Starting with the line that contains "in progress. -/" and stopping after the line that contains "step s = exec i", return each line below exactly as written, with no others.

Exercise material: Begin

-- ==== Sys2Proof/Laws/Runs.lean ====
section
/-! SUPPORT. The parts an operation's run is made of. -/

namespace Sys2Proof.Machine

/-- The sequencer's turn with a frame due is that exchange. -/
theorem sequencerTurn_frame (d : BusDraw) (s : State) (f i : Instr) (h1 : dueFrame s = some f)
    (h2 : decodeFrame s.cfg.opcodes (frameBytes s.cfg.opcodes f) = .ok i) :
    runTurn (.sequencer d) s = exec i (s.withBusIn d) := by
  simp only [runTurn, sequencerTurn]
  show (match dueFrame s with | some f => _ | none => _) = _
  rw [h1]; simp only [decode, State.withBusIn_cfg, h2, runDecoded]

/-- The sequencer's turn with none due is the operation's next step. -/
theorem sequencerTurn_operation (d : BusDraw) (s : State) (h1 : dueFrame s = none) (h2 : reqReady s = false) :
    runTurn (.sequencer d) s = exec (decodeRequest (s.withBusIn d).lat) (s.withBusIn d) := by
  simp only [runTurn, sequencerTurn]
  show (match dueFrame s with | some f => _ | none => if (reqReady s && !s.illegalDue) = true then _ else _) = _
  rw [h1]; simp [h2, decode, runDecoded]

/-- The codes of the operations that take several steps. -/
abbrev RunningCode (op : OpCode) : Prop :=
  op = 0#4 ∨ op = 1#4 ∨ op = 2#4 ∨ op = 3#4 ∨ op = 4#4 ∨ op = 5#4 ∨ op = 8#4 ∨ op = 9#4 ∨ op = 10#4 ∨
    op = 11#4 ∨ op = 12#4

/-- A latched operation that is in progress takes its next step. -/
theorem exec_latched_continues (s : State) (h : reqReady s = false) (ho : RunningCode s.lat.op) :
    exec (decodeRequest s.lat) s = .next (continueOp s) := by
  unfold decodeRequest
  rcases ho with h' | h' | h' | h' | h' | h' | h' | h' | h' | h' | h' <;>
    simp [h', exec, execReadStatus, execWriteEnable, execWriteDisable, execReadByte, execWriteByte, execWritePage,
      execResetLog, execAppendReading, execReadReading,
      execReadLastReading, execReadHeaderTimestamp, requestStep, h]

/-- The step of a request's turn with the port ready. -/
theorem request_step (s : State) (r : Request) (rest : List Turn) (ha : s.agenda = .request r :: rest)
    (hi : s.illegalDue = false) (hr : reqReady s = true) :
    step s = exec (decodeRequest r) ((stepStart s rest).withLat r) := by
  rw [step_agenda _ _ _ ha (.inl hi)]
  simp only [runTurn, requestTurn, reqReady_stepStart, hr, if_true, decode, runDecoded]

/-- The step of the sequencer's turn with no frame due and an operation in progress. -/
theorem operation_step (s : State) (d : BusDraw) (rest : List Turn) (ha : s.agenda = .sequencer d :: rest)
    (hd : dueFrame s = none) (hr : reqReady s = false) (ho : RunningCode s.lat.op) :
    step s = .next (continueOp ((stepStart s rest).withBusIn d)) := by
  rw [step_agenda _ _ _ ha (.inr rfl), sequencerTurn_operation d (stepStart s rest) hd hr]
  exact exec_latched_continues _ hr ho

/-- The step of the sequencer's turn with a frame due. -/
theorem frame_step (s : State) (d : BusDraw) (rest : List Turn) (f i : Instr) (ha : s.agenda = .sequencer d :: rest)
    (hd : dueFrame s = some f) (hi : decodeFrame s.cfg.opcodes (frameBytes s.cfg.opcodes f) = .ok i) :
    step s = exec i ((stepStart s rest).withBusIn d) := by
  rw [step_agenda _ _ _ ha (.inr rfl), sequencerTurn_frame d (stepStart s rest) f i hd hi]

/-- The step of EEC's sequence in a phase with no frame due. -/
theorem phase_step (s : State) (d : BusDraw) (rest : List Turn) (ha : s.agenda = .sequencer d :: rest)
    (hd : dueFrame s = none) (he : s.eec.state ≠ .idle) (ho : RunningCode s.lat.op) :
    step s = .next (driverStep ((stepStart s rest).withBusIn d)) := by
  rw [operation_step s d rest ha hd (by simp [reqReady, he]) ho]
  unfold continueOp
  rw [if_pos (show ((stepStart s rest).withBusIn d).eec.state ≠ .idle from he)]

/-- The step of the chip's turn. -/
theorem chip_step (s : State) (rest : List Turn) (ha : s.agenda = .chip :: rest) (hi : s.illegalDue = false) :
    step s = .next ((stepStart s rest).withChip s.chip.complete) := by
  rw [step_agenda _ _ _ ha (.inl hi)]
  rfl
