-- ==== Sys2Proof/Tests/Slice0.lean ====
section
/-! SUPPORT. Tests on fixed values, their expected results from spec/30_encoding.md and the vectors of
spec/95_test_vectors.md, and for every statement with hypotheses a state that meets them. -/

namespace Sys2Proof.Tests

open Sys2Proof Sys2Proof.Machine

/-! ## Small states -/

/-- The parameters of the vectors: `SPH = 1`, the defaults for the rest. -/
def cfg1 : Params :=
  { sph := .sph1, pollLimit := none, idleTimeoutFinite := true, sampleCollapse := .clearBoth,
    welAnyExchange := false, autoWaterReset := false, opcodes := defaultOpcodes, wipBit := 0, welBit := 1 }

/-- Another legal set of opcodes. -/
def otherOpcodes : Opcodes := { read := 0x02#8, write := 0x03#8, wrdi := 0x34#8, rdsr := 0x35#8, wren := 0x36#8 }

/-- The machine after reset with those parameters. -/
def base : State := { State.reset with cfg := cfg1 }

/-- `base` with a chip that holds the cells. -/
def withCells (cells : Memory) : State := { base with chip := { newChip with mem := cells } }

/-- A log unit in a phase with a cursor. -/
def logAt (phase : LogState) (cursor : BitVec 16) : LogUnit :=
  { state := phase, fillAddr := 8, tsK := 0, tsAcc := 0, cursor := cursor }

/-- `base` with an initialised log. -/
def logged (cursor : BitVec 16) : State := { base with log := logAt .idle cursor }

/-- An operation in progress: the request, EEC's phase, the reply, LOG's registers. -/
def running (r : Request) (phase : EecState) (reply : Option BusReply) (log : LogUnit) : State :=
  { base with
    lat := r
    eec := { state := phase, pollCount := 0 }
    bus := { frame := [0x06#8], reply := reply }
    log := log }

/-- The same with the chip's latch set. -/
def enabled (r : Request) (phase : EecState) (reply : Option BusReply) (log : LogUnit) : State :=
  { running r phase reply log with chip := { newChip with wel := true } }

/-- A machine whose arbiter is in a state with a mask. -/
def arbAt (state : ArbState) (mask : Mask) : State :=
  { base with arb := { base.arb with state := state, mask := mask } }

/-- The agenda of `s` with one turn before it. -/
def withTurn (t : Turn) (s : State) : State := { s with agenda := t :: s.agenda }

/-- A draw with a fault. -/
def faultDraw : BusDraw := { quietDraw with fault := true }

/-- A page buffer whose first elements are the list's. -/
def bufOf (bytes : List Byte) : PageBuf := Vector.ofFn fun i => bytes.getD i.val 0#8

/-- Requests of the vectors. -/
def rReadStatus : Request := bareRequest 0#4
def rWriteEnable : Request := bareRequest 1#4
def rWriteDisable : Request := bareRequest 2#4
def rReadByte : Request := { bareRequest 3#4 with addr := 0x1FF#9 }
def rWriteByte : Request := { bareRequest 4#4 with addr := 0x1FF#9, data := 0xFF#8 }
def rWritePage : Request :=
  { bareRequest 5#4 with addr := 0x1F8#9, len := 8#5, buf := bufOf [1#8, 2#8, 3#8, 4#8, 5#8, 6#8, 7#8, 8#8] }
def rResetLog : Request := { bareRequest 8#4 with ts := 0x0000000065A1B2C3#64 }
def rAppend : Request := { bareRequest 9#4 with data := 0x64#8 }
def rReadReading : Request := { bareRequest 10#4 with index := 1#16 }
def rReadLast : Request := bareRequest 11#4
def rReadHeader : Request := bareRequest 12#4

/-- A check on the next state. -/
def after (o : Host.Outcome State Fault Refusal) (check : State → Bool) : Bool :=
  match o with
  | .next t => check t
  | .fault _ => false
  | .refused _ => false

/-- The response a state gives. -/
def answers (st : BitVec 3) (data : BitVec 64) (t : State) : Bool :=
  t.rsp == { valid := true, status := st, data := data }

/-- The response a state gives when its data are free. -/
def answersStatus (st : BitVec 3) (t : State) : Bool :=
  t.rsp.valid && t.rsp.status == st
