/-- R10, R12 and R166: in IDLE, STAGE REGION stores every field of the region record it is sent, valid or not; while DRAINING
it answers BUSY and the staging record stays. APPLY REGION answers BUSY while DRAINING, INVALID for an index above 15 and for
an invalid staging record; a region in use begins to drain with PENDING and the drain limit at 1000 ticks per millisecond;
any other change is made at once: the entry takes the staging record, the strands of the index go, and STRANDS_DISCARDED with
cause 0 gives their number and their beats, if there was one (R105). -/
def Obligations.StagingAndApplying : Prop :=
  ∀ s : State, s.listens = true → s.operating ≠ .loading →
    (∀ (r : RegionIx) (e : RegionEntry) (record : Vector Byte 16), record.toList = packRegion r e →
      (s.apply = .idle → exec (.stageRegion record) s =
        .next ({ s with staging := e }.answered 0x10 (packRegion r e) [0x00])) ∧
      (s.apply ≠ .idle → exec (.stageRegion record) s = .next (s.answered 0x10 (packRegion r e) [0x02]))) ∧
    ∀ b : Byte,
      (s.apply ≠ .idle → exec (.applyRegion b) s = .next (s.answered 0x11 [b] [0x02])) ∧
      (s.apply = .idle → 16 ≤ b.toNat ∨ s.staging.valid = false →
        exec (.applyRegion b) s = .next (s.answered 0x11 [b] [0x03])) ∧
      ∀ r : RegionIx, s.apply = .idle → s.staging.valid = true → b.toNat = r.val →
        (s.useCount r ≠ 0 → exec (.applyRegion b) s =
          .next ({ s with apply := .draining r (1000 * s.drainLimit.toNat) }.answered 0x11 [b] [0x01])) ∧
        (s.useCount r = 0 → ∃ u : State,
          exec (.applyRegion b) s = .next ((settle s u).answered 0x11 [b] [0x00]) ∧
          (∀ q : RegionIx, u.regions[q] = if q = r then s.staging else s.regions[q]) ∧
          (∀ e : EntryIx, u.entries[e] =
            if (s.entries[e]).any (fun c => c.isStrand && decide (c.region = r)) then none else s.entries[e]) ∧
          let gone := s.entriesWhere fun c => c.isStrand && decide (c.region = r)
          let changed := { s with regions := u.regions, entries := u.entries }
          u = if gone = [] then changed else
            changed.raise { kind := .strandsDiscarded, region := r, countA := BitVec.ofNat 16 gone.length,
                            countB := BitVec.ofNat 16 ((gone.map fun x => x.2.beats.length).sum) })

/-- R158 and R185: SET SELECT replaces the wait limit of a select and answers all four; a select above 3 and a limit of 0 are
INVALID; an open access keeps the limit it copied. HOLD and RELEASE set the operating state and answer it. Nothing else
changes. -/
def Obligations.SettingWaitLimitsAndTheState : Prop :=
  ∀ s : State, s.listens = true → s.operating ≠ .loading →
    (∀ b limit : Byte,
      (4 ≤ b.toNat ∨ limit = 0 → exec (.setSelect b limit) s = .next (s.answered 0x13 [b, limit] [0x03])) ∧
      ∀ k : Select, b.toNat = k.val → limit ≠ 0 → ∃ t : State, exec (.setSelect b limit) s = .next t ∧
        (∀ j : Select, t.waitLimits[j] = if j = k then limit else s.waitLimits[j]) ∧
        t = { s with waitLimits := t.waitLimits }.answered 0x13 [b, limit]
          [0x00, t.waitLimits[0], t.waitLimits[1], t.waitLimits[2], t.waitLimits[3]]) ∧
    exec .hold s = .next ({ s with operating := .held }.answered 0x40 [] [0x00, 0x01]) ∧
    exec .release s = .next ({ s with operating := .running }.answered 0x41 [] [0x00, 0x02])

Exercise material: End

**Reply**
/-- The step of the sequencer's turn with no frame due and an operation in progress. -/
theorem operation_step (s : State) (d : BusDraw) (rest : List Turn) (ha : s.agenda = .sequencer d :: rest)
    (hd : dueFrame s = none) (hr : reqReady s = false) (ho : RunningCode s.lat.op) :
    step s = .next (continueOp ((stepStart s rest).withBusIn d)) := by
  rw [step_agenda _ _ _ ha (.inr rfl), sequencerTurn_operation d (stepStart s rest) hd hr]
  exact exec_latched_continues _ hr ho

/-- The step of the sequencer's turn with a frame due. -/
theorem frame_step (s : State) (d : BusDraw) (rest : List Turn) (f i : Instr) (ha : s.agenda = .sequencer d :: rest)
    (hd : dueFrame s = some f) (hi : decodeFrame s.cfg.opcodes (frameBytes s.cfg.opcodes f) = .ok i) :
    step s = exec i ((stepStart s rest).withBusIn d) := by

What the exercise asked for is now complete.